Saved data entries
/-- A run under a well-formed configuration starts in the invariant, whatever waits at the port. -/
theorem State.resetWith_inv {c : Config} (hc : c.WellFormed) (input : List Input) :
    { State.resetWith c with input := input }.Inv :=
  ⟨hc, c.modulus_pos, (State.resetWith_frameIdle c).legal, nofun, nofun⟩

/-- Settles O38: the start state, of which `State.reset` is the one under RC1. -/
theorem invariantHoldsAtReset : Obligations.InvariantHoldsAtReset :=
  ⟨fun _ hc => State.resetWith_inv hc [], State.resetWith_inv (by decide) []⟩

end Sys2Proof.Machine
end

section
/-!
PROOFS. Refusals and faults (60_exceptions.md): which reason is reported first, and what ends a run.
-/

namespace Sys2Proof

/-! ### The reasons of the decoder, one at a time (30_encoding.md R67) -/

/-- An EDGE word has a reserved bit set exactly where RSV is not 0. -/
theorem decodeEdge_eq_reservedBits {c : Config} {w : Word} :
    decodeEdge c w = .error .reservedBits ↔ w.rsv ≠ 0#5 := by
  by_cases hrsv : w.rsv = 0#5
  · by_cases htick : c.modulus ≤ w.tickField.toNat
    · simp [decodeEdge, hrsv, htick]
    · cases hpol : w.pol <;> simp [decodeEdge, hrsv, htick, hpol]
  · simp [decodeEdge, hrsv]

/-- The range of TICK is tested where RSV is 0. -/
theorem decodeEdge_eq_tickRange {c : Config} {w : Word} :
    decodeEdge c w = .error .tickRange ↔ w.rsv = 0#5 ∧ c.modulus ≤ w.tickField.toNat := by
  by_cases hrsv : w.rsv = 0#5
  · by_cases htick : c.modulus ≤ w.tickField.toNat
    · simp [decodeEdge, hrsv, htick]
    · cases hpol : w.pol <;> simp [decodeEdge, hrsv, htick, hpol]
  · simp [decodeEdge, hrsv]

/-- A word with no operand has a reserved bit set exactly where bits 29:0 are not all 0. -/
theorem decodeStrobe_eq_reservedBits {i : Instr} {w : Word} :
    decodeStrobe i w = .error .reservedBits ↔ w.belowOp ≠ 0#30 := by
  by_cases h : w.belowOp = 0#30 <;> simp [decodeStrobe, h]

/-- The two bits of OP have four values. -/
theorem Word.op_cases (w : Word) : w.op = 0#2 ∨ w.op = 1#2 ∨ w.op = 2#2 ∨ w.op = 3#2 := by
  have hop : ∀ op : BitVec 2, op = 0#2 ∨ op = 1#2 ∨ op = 2#2 ∨ op = 3#2 := by decide
  exact hop w.op

/-- The part of the decoder that each OP selects (30_encoding.md R66). -/
theorem decodeFields_of_op {c : Config} {w : Word} :
    (w.op = 0#2 → decodeFields c w = decodeEdge c w) ∧
    (w.op = 1#2 → decodeFields c w = decodeStrobe .timeout w) ∧
    (w.op = 2#2 → decodeFields c w = decodeStrobe .reset w) ∧
    (w.op = 3#2 → decodeFields c w = .error .reservedOp) := by
  refine ⟨?_, ?_, ?_, ?_⟩
  all_goals
    intro h
    simp [decodeFields, h]

/-- OP = 11 is reported as RESERVED_OP, and nothing else is. -/
theorem decodeFields_eq_reservedOp {c : Config} {w : Word} :
    decodeFields c w = .error .reservedOp ↔ 3 * 2 ^ 30 ≤ w.toNat := by
  obtain ⟨h0, h1, h2, h3⟩ := @decodeFields_of_op c w
  have hop := w.op_toNat
  rcases w.op_cases with h | h | h | h <;> rw [h, BitVec.toNat_ofNat] at hop
  · rw [h0 h]
    refine iff_of_false (fun he => ?_) (by omega)
    rcases decodeEdge_eq_error he with hr | hr <;> cases hr
  · rw [h1 h]
    exact iff_of_false (fun he => nomatch decodeStrobe_eq_error he) (by omega)
  · rw [h2 h]
    exact iff_of_false (fun he => nomatch decodeStrobe_eq_error he) (by omega)
  · rw [h3 h]
    exact iff_of_true rfl (by omega)

/-- A set bit where the form of the word has none is reported as RESERVED_BITS. -/
theorem decodeFields_eq_reservedBits {c : Config} {w : Word} (hop3 : ¬ 3 * 2 ^ 30 ≤ w.toNat) :
    decodeFields c w = .error .reservedBits ↔
      (w.toNat < 2 ^ 30 ∧ w.toNat / 2 ^ 24 % 2 ^ 5 ≠ 0) ∨ (2 ^ 30 ≤ w.toNat ∧ w.toNat % 2 ^ 30 ≠ 0) := by
  obtain ⟨h0, h1, h2, -⟩ := @decodeFields_of_op c w
  have hop := w.op_toNat
  rcases w.op_cases with h | h | h | h <;> rw [h, BitVec.toNat_ofNat] at hop
  · rw [h0 h, decodeEdge_eq_reservedBits, ne_eq, ← BitVec.toNat_inj, Word.rsv_toNat, BitVec.toNat_ofNat]
    omega
  · rw [h1 h, decodeStrobe_eq_reservedBits, ne_eq, ← BitVec.toNat_inj, Word.belowOp_toNat, BitVec.toNat_ofNat]
    omega
  · rw [h2 h, decodeStrobe_eq_reservedBits, ne_eq, ← BitVec.toNat_inj, Word.belowOp_toNat, BitVec.toNat_ofNat]
    omega
  · omega

/-- A tick of 2^W or more is reported as TICK_RANGE where no reserved bit is set. -/
theorem decodeFields_eq_tickRange {c : Config} {w : Word} :
    decodeFields c w = .error .tickRange ↔
      w.toNat < 2 ^ 30 ∧ w.toNat / 2 ^ 24 % 2 ^ 5 = 0 ∧ 2 ^ c.tickWidth ≤ w.toNat % 2 ^ 24 := by
  obtain ⟨h0, h1, h2, h3⟩ := @decodeFields_of_op c w
  have hop := w.op_toNat
  rcases w.op_cases with h | h | h | h <;> rw [h, BitVec.toNat_ofNat] at hop
  · rw [h0 h, decodeEdge_eq_tickRange, ← BitVec.toNat_inj, Word.rsv_toNat, BitVec.toNat_ofNat, Word.tickField_toNat,
      Config.modulus, Nat.zero_mod]
    exact (and_iff_right (by omega)).symm
  · rw [h1 h]
    exact iff_of_false (fun he => nomatch decodeStrobe_eq_error he) (by omega)
  · rw [h2 h]
    exact iff_of_false (fun he => nomatch decodeStrobe_eq_error he) (by omega)
  · rw [h3 h]
    exact iff_of_false nofun (by omega)

/-- A wide timer is reported as WORD_TOO_NARROW before the word is looked at. -/
theorem decode_of_not_fitsWord {c : Config} (hc : c.WellFormed) (hf : ¬ c.FitsWord) (w : Word) :
    decode c w = .error .wordTooNarrow := by
  rw [decode, if_neg (not_not.2 hc), if_pos hf]

end Sys2Proof

namespace Sys2Proof.Machine

/-! ### The refusals of a step -/

/-- A record with a tick out of range is refused with the record (assumption 7). -/
theorem exec_of_not_wellFormed {s : State} {i : Instr} (hc : s.cfg.WellFormed) (hi : ¬ i.WellFormed s.cfg) :
    exec i s = .refused (.tickRange (.record i)) := by
  rw [exec_eq_runStimulus]
  exact runStimulus_eq_refused.2 (.inr ⟨hc, hi, rfl⟩)

/-- Settles O9: a tick of 2^W or more makes the record ill-formed. -/
theorem recordTickOutOfRangeIsRefused : Obligations.RecordTickOutOfRangeIsRefused := fun _ _ hc ht =>
  ⟨exec_of_not_wellFormed hc (not_lt.2 ht), exec_of_not_wellFormed hc (not_lt.2 ht)⟩

/-- Settles O10: with an empty port a step is the idle step. -/
theorem idleStepHoldsTheState : Obligations.IdleStepHoldsTheState := by
  intro s hin hc hs
  rw [step_nil hin]
  exact idle_eq_next.2 ⟨hc, hs, rfl⟩

/-- A word at the head of the port that does not decode is refused with the reason of the decoder. -/
theorem step_of_decode_error {s : State} {w : Word} {rest : List Input} {r : Reject} (hin : s.input = .word w :: rest)
    (hd : decode s.cfg w = .error r) : step s = .refused (refusalOf s.cfg w r) :=
  step_of_read_error hin (Input.read_word_error hd)

/-- Settles O6: the tests of `decode` in their order, each by the lemma of its reason; a word that passes all of them
decodes, since the fields of a word give no other reason. -/
theorem firstReasonThatHoldsIsReported : Obligations.FirstReasonThatHoldsIsReported := by
  refine ⟨fun s w rest hin => ?_, fun s i rest hin => ?_⟩
  · by_cases hc : ¬ s.cfg.WellFormed
    · rw [if_pos hc]
      exact step_eq_badConfig.2 ⟨hc, rfl⟩
    rw [if_neg hc]
    rw [not_not] at hc
    by_cases hwide : 24 < s.cfg.tickWidth
    · rw [if_pos hwide]
      exact step_of_decode_error hin (decode_of_not_fitsWord hc (not_le.2 hwide) w)
    rw [if_neg hwide]
    have hd := decode_eq_decodeFields hc (not_lt.1 hwide) w
    split_ifs with hop hbits htick
    · exact step_of_decode_error hin (hd.trans (decodeFields_eq_reservedOp.2 hop))
    · exact step_of_decode_error hin (hd.trans ((decodeFields_eq_reservedBits hop).2 hbits))
    · exact step_of_decode_error hin (hd.trans (decodeFields_eq_tickRange.2 ⟨htick.1, by omega, htick.2⟩))
    · cases hf : decodeFields s.cfg w with
      | ok i =>
        have hi := hd.trans hf
        exact ⟨i, (encodeOfDecodeIsTheWord s.cfg w i hi).2, step_of_read_ok hin (Input.read_word_ok hi)⟩
      | error r =>
        rcases decodeFields_eq_error hf with rfl | rfl | rfl
        · exact absurd (decodeFields_eq_reservedOp.1 hf) hop
        · exact absurd ((decodeFields_eq_reservedBits hop).1 hf) hbits
        · obtain ⟨hlt, -, ht⟩ := decodeFields_eq_tickRange.1 hf
          exact absurd ⟨hlt, ht⟩ htick
  · have hstep : step s = exec i { s with input := rest } := step_of_read_ok hin rfl
    split_ifs with hc htick
    · exact hstep.trans (exec_of_not_wellFormed hc (not_lt.2 htick))
    · exact ⟨not_le.1 htick, hstep⟩
    · exact step_eq_badConfig.2 ⟨hc, rfl⟩

/-- A stimulus is refused under a well-formed configuration only for its tick. -/
theorem exec_eq_refused {s : State} {i : Instr} {r : Refusal} (hc : s.cfg.WellFormed) (h : exec i s = .refused r) :
    ¬ i.WellFormed s.cfg ∧ r = .tickRange (.record i) := by
  rw [exec_eq_runStimulus] at h
  rcases runStimulus_eq_refused.1 h with ⟨hc', -⟩ | ⟨-, hi, hr⟩
  · exact absurd hc hc'
  · exact ⟨hi, hr⟩

/-- What a refused step under a well-formed configuration has at the head of its port: a word that does not decode, since
a word that decodes gives a well-formed stimulus (O3), or a record with a tick out of range. -/
theorem step_eq_refused {s : State} {r : Refusal} (hc : s.cfg.WellFormed) (h : step s = .refused r) :
    (∃ w rest e, s.input = .word w :: rest ∧ decode s.cfg w = .error e ∧ r = refusalOf s.cfg w e) ∨
    ∃ i rest, s.input = .record i :: rest ∧ ¬ i.WellFormed s.cfg ∧ r = .tickRange (.record i) := by
  cases hin : s.input with
  | nil =>
    rw [step_nil hin] at h
    exact absurd hc (idle_eq_refused.1 h).1
  | cons x rest =>
    cases x with
    | record i =>
      rw [step_of_read_ok hin rfl] at h
      exact .inr ⟨i, rest, rfl, exec_eq_refused (s := { s with input := rest }) hc h⟩
    | word w =>
      cases hd : decode s.cfg w with
      | error e =>
        rw [step_of_decode_error hin hd] at h
        exact .inl ⟨w, rest, e, rfl, hd, (Host.Outcome.refused.inj h).symm⟩
      | ok i =>
        rw [step_of_read_ok hin (Input.read_word_ok hd)] at h
        exact absurd (encodeOfDecodeIsTheWord s.cfg w i hd).2
          (exec_eq_refused (s := { s with input := rest }) hc h).1

/-! ### Runs -/

section
variable {s t : State}

/-- A run whose first step answers a next state goes on from there. -/
theorem run_succ_of_next (h : step s = .next t) (k : Nat) :
    Host.Core.run core (k + 1) s = Host.Core.run core k t := by
  simp only [Host.Core.run, Host.Check.core_step, h]

/-- A refusal ends the run. -/
theorem run_succ_of_refused {r : Refusal} (h : step s = .refused r) (k : Nat) :
    Host.Core.run core (k + 1) s = .refused r := by
  simp only [Host.Core.run, Host.Check.core_step, h]

/-- A fault ends the run. -/
theorem run_succ_of_fault {r : Fault} (h : step s = .fault r) (k : Nat) :
    Host.Core.run core (k + 1) s = .fault r := by
  simp only [Host.Core.run, Host.Check.core_step, h]

/-- A run that answers a next state goes on from there. -/
theorem run_add_of_next {k : Nat} (h : Host.Core.run core k s = .next t) (n : Nat) :
    Host.Core.run core (k + n) s = Host.Core.run core n t := by
  induction k generalizing s with
  | zero =>
    obtain rfl : s = t := Host.Outcome.next.inj h
    rw [Nat.zero_add]
  | succ k ih =>
    rw [Nat.succ_add]
    cases hstep : step s with
    | next u =>
      rw [run_succ_of_next hstep] at h
      rw [run_succ_of_next hstep, ih h]
    | fault r => cases (run_succ_of_fault hstep k).symm.trans h
    | refused r => cases (run_succ_of_refused hstep k).symm.trans h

Problem to solve:
The entries above hold a line with "have hi := hd.trans hf" and a later line with "(decodeFields_eq_reservedOp.1 hf) hop". Write out exactly those lines and all lines between, nothing more.

Solution for this exercise:
        have hi := hd.trans hf
        exact ⟨i, (encodeOfDecodeIsTheWord s.cfg w i hi).2, step_of_read_ok hin (Input.read_word_ok hi)⟩
      | error r =>
        rcases decodeFields_eq_error hf with rfl | rfl | rfl
        · exact absurd (decodeFields_eq_reservedOp.1 hf) hop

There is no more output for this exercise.